While city councils in Azle and other suburban Texas communities debate solutions to deer overpopulation, Long said she has lately not only seen more displaced fawns but more health problems as well. The cause, she assumed, is inbreeding in the quickly growing suburbs of Willow Park and Hudson Oaks. According to Long, a big part of the problem lies in human encroachment.

“You find fawns that are not healthy. They’re blind, they’re deaf, they’re lighter colored,” Long said. “One of the newest fawns I got before this morning, a lady around the corner was very upset because it was in her yard.
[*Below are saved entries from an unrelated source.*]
/-- The oldest word is compared with its shadow. -/
def Dev.tsqJudge (d : Dev) (r : TsqRead) (ws : List Word) : Dev :=
  let d1 : Dev := { d with fwd := { d.fwd with tsqReads := d.fwd.tsqReads.tail } }
  let s0 := ws.getD 0 0
  (if d1.tsqList r.region then d1.tsqEntry r s0 (ws.getD 1 0) else d1.tsqImage r s0).tsqEndCheck

/-- TSQ_COMPARE (R303): the shadow of the oldest word whose read was issued has returned; during a supply warning it is kept, and compared
when the Try-square resumes at that word (R304). -/
def tsqCompare (ws : List Word) (d : Dev) : Dev :=
  match d.fwd.tsqReads with
  | [] => d
  | r :: t =>
    if r.sent = false ∨ r.got.isSome then d
    else if d.gb Reg.smonStat 0 then { d with fwd := { d.fwd with tsqReads := { r with got := some ws } :: t } }
    else d.tsqJudge r ws

/-- TSQ_WORD_VISIT (R302, R304): the Try-square pauses while a supply warning is in force, and holds at a word whose shadow waits for its
translation. -/
def tsqWordVisit (d : Dev) : Dev :=
  if d.islandOk 2 = false then d
  else if d.gb Reg.smonStat 0 then d.sb Reg.fwdTsqStat 1 true
  else
    let d0 := d.sb Reg.fwdTsqStat 1 false
    match d0.fwd.tsqReads.find? (fun r => !r.sent), d0.fwd.tsqReads.head?.bind (fun r => r.got.map (fun ws => (r, ws))) with
    | _, some (r, ws) => d0.tsqJudge r ws
    | some r, none => d0.tsqIssue r
    | none, none =>
      if d0.fwd.tsqCfg ≠ [] then d0.tsqVisit
      else if d0.gb Reg.fwdTsqCtl 0 ∧ d0.gf Reg.fwdTsqCtl 16 8 ≠ 0 then d0.tsqBegin.tsqVisit
      else d0

/-! ### Writes of the registers (R287, R302, R307) -/

/-- A write of `FWD_AGE_CFG` (R287). -/
def Dev.wrFwdAge (d : Dev) (v : Word) : Dev :=
  let tick := max 1 (getF v 16 16)
  if 65536 ≤ getF v 32 15 + (getF v 48 16 + tick - 1) / tick + 1 then d.outOfRange Reg.fwdAgeCfg else ((List.range 4).foldl (fun (x : Dev) s => x.sweepRoll s) d.scanRoll).wrReg Reg.fwdAgeCfg v

/-- A write of `FWD_PORT_CFG[p]`: DEF_VID is 1–4,094 on ring ports; on edge ports it reads 0 and ignores writes. -/
def Dev.wrFwdPort (d : Dev) (p : Nat) (v : Word) : Dev :=
  let a := Reg.fwdPortCfg p
  if p < 32 then d.wr a (setF (v &&& BitVec.ofNat 64 (2 ^ 31 - 1)) 19 12 0)
  else if getF v 19 12 = 0 ∨ getF v 19 12 = 4095 then d.outOfRange a
  else d.wr a (v &&& BitVec.ofNat 64 (2 ^ 31 - 1))

/-- A write of `FWD_VLAN[v]`: VALID of 0 and 4,095 reads 0. -/
def Dev.wrFwdVlan (d : Dev) (n : Nat) (v : Word) : Dev :=
  d.wrReg (Reg.fwdVlan n) (if n = 0 ∨ n = 4095 then setB v 63 false else v)

/-- A region the Try-square takes (R302). -/
def tsqRegionOk (v : Word) : Bool :=
  let o := getF v 0 30
  let n := getF v 32 27
  let inside := fun (lo hi : Nat) => decide (lo ≤ o ∧ o + 8 * n ≤ hi)
  o % 8 == 0 && (match getF v 59 2 with
    | 0 => inside 0x4000000 0x5800000 || inside 0x2000000 0x3000000 || inside 0 0x2000000
    | 1 => o == 0x20000000
    | _ => false)

/-- A write of `FWD_TSQ_ADDR[k]`. -/
def Dev.wrTsqAddr (d : Dev) (k : Nat) (v : Word) : Dev :=
  if tsqRegionOk v then d.wrReg (Reg.fwdTsqAddr k) v else d.outOfRange (Reg.fwdTsqAddr k)

/-- A write of `FWD_TSQ_HOST[k]`: 8-octet aligned. -/
def Dev.wrTsqHost (d : Dev) (k : Nat) (v : Word) : Dev :=
  if getF v 0 3 = 0 then d.wrReg (Reg.fwdTsqHost k) v else d.outOfRange (Reg.fwdTsqHost k)

/-- The index of a copy of a register, where `a` is one of `n` copies `str` apart from `base`. -/
def copyOf (base str n a : Nat) : Option Nat :=
  if base ≤ a ∧ a < base + n * str ∧ (a - base) % str = 0 then some ((a - base) / str) else none

/-- A permitted write of an `FWD_` register. -/
def Dev.wrFwdReg (d : Dev) (a : Nat) (v : Word) : Dev :=
  if a = Reg.fwdClr then d.wrFwdClr v
  else if a = Reg.fwdTblCmd then d.wrTblCmd v
  else if a = Reg.fwdAgeCfg then d.wrFwdAge v
  else match copyOf (Reg.fwdPortCfg 0) 8 36 a, copyOf (Reg.fwdVlan 0) 8 4096 a, copyOf (Reg.fwdTsqAddr 0) 0x20 8 a, copyOf (Reg.fwdTsqHost 0) 0x20 8 a with
    | some p, _, _, _ => d.wrFwdPort p v
    | _, some n, _, _ => d.wrFwdVlan n v
    | _, _, some k, _ => d.wrTsqAddr k v
    | _, _, _, some k => d.wrTsqHost k v
    | _, _, _, _ => d.wrReg a v

/-- Such a write, the table command in progress brought up to date. -/
def Dev.wrFwd (d : Dev) (a : Nat) (v : Word) : Dev := d.tblSync.wrFwdReg a v

/-! ### The fence of a forwarding island (Table FLT-6) -/

/-- A frame of bank `s` that is neither on a wire, suspended nor bound to a launch. -/
def Dev.loseable (d : Dev) (s : Nat) (id : Nat) (f : Frame) : Bool :=
  f.bank == s && !(d.cal.insts.any (fun i => i.frame == some id))
  && !((List.range 36).any (fun p => let x := d.port p
        [x.cur, x.suspP, x.suspX].any (fun o => match o with | some t => t.kind == .frame id | none => false)))

/-- Lookups of slice `s` stop and the frames held in bank `s` are lost; island 2 takes the pass of the Try-square with it. -/
def Dev.fwdFence (d : Dev) (s : Nat) : Dev :=
  let gone := d.frames.filter (fun e => d.loseable s e.1 e.2)
  let d1 := gone.foldl (fun (x : Dev) e =>
    let y := e.2.dests.foldl (fun (z : Dev) p => z.modPort p (fun q => { q with queue := q.queue.filter (fun r => r.2 != e.1) })) x
    let z := match e.2.entry with | some (q, n) => y.endSqe q n 8 0 0 | none => y
    (z.fwdTake e.1).dropFrame e.1) d
  let d2 : Dev := { d1 with fwd := { d1.fwd with learn := d1.fwd.learn.filter (fun e => e.1 != s), cacheRem := d1.fwd.cacheRem.filter (fun e => e.1 != s) } }
  if s = 0 then
    ({ d2 with fwd := { d2.fwd with tsqReads := [], tsqCfg := [], tsqRegion := 0, tsqIdx := 0 } }).sb Reg.fwdTsqStat 0 false
  else d2

/-- Instance `s` restarts with an empty cache. -/
def Dev.fwdRestart (d : Dev) (s : Nat) : Dev := d.clearMem (cacheAddr s 0 0) (cacheAddr s 131072 0)

/-! ### Meanings -/

/-- Meaning of LEARN_COMMIT. -/
def execLearnCommit (sl : Slice) (s : State) : Host.Outcome State Fault Refusal := onDev (learnCommit sl.val) s

/-- Meaning of XS_RECONCILE. -/
def execXsReconcile (s : State) : Host.Outcome State Fault Refusal := onDev xsReconcile s

/-- Meaning of CACHE_SWEEP_VISIT. -/
def execCacheSweepVisit (sl : Slice) (s : State) : Host.Outcome State Fault Refusal := onDev (cacheSweepVisit sl.val) s

/-- Meaning of CACHE_COMPARE_REMOVE. -/
def execCacheCompareRemove (sl : Slice) (s : State) : Host.Outcome State Fault Refusal := onDev (cacheCompareRemove sl.val) s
Her house has been there less than a year. I said, ‘you realize that was a pasture before it was your house?’ Mamas always have their babies in the same spot, just as we as women always go to the same doctor … I didn’t have any idea when I started this that I’d get the volume that I’d get, but for the most part at least it’s several hours a day that’s what I do.”

Immediately after receiving the rescued fawn named Frog, Long determined he was dehydrated through a small bend at the tip of his ear. She then used an intravenous drip to rehydrate the fawn. His head was then marked with a pink splotch of paint to differentiate him from the other deer in their shared baby crib. Long remarked that this year most of the fawns she’s collected have been bucks, while last year, it was mostly does. Now in her care, Long said Frog has a good chance at surviving to adulthood. To find out more about fawn rehabilitation, donate, contact Long or view photos of rescued fawns go to www.texasfawn.com or linktr.ee/texasfawn.

“I feel like if we don’t take care of our wildlife, we’re going to look up and they’re going to be extinct,” Long said. “We all live here, we all got to get along. and we need to respect our wildlife.”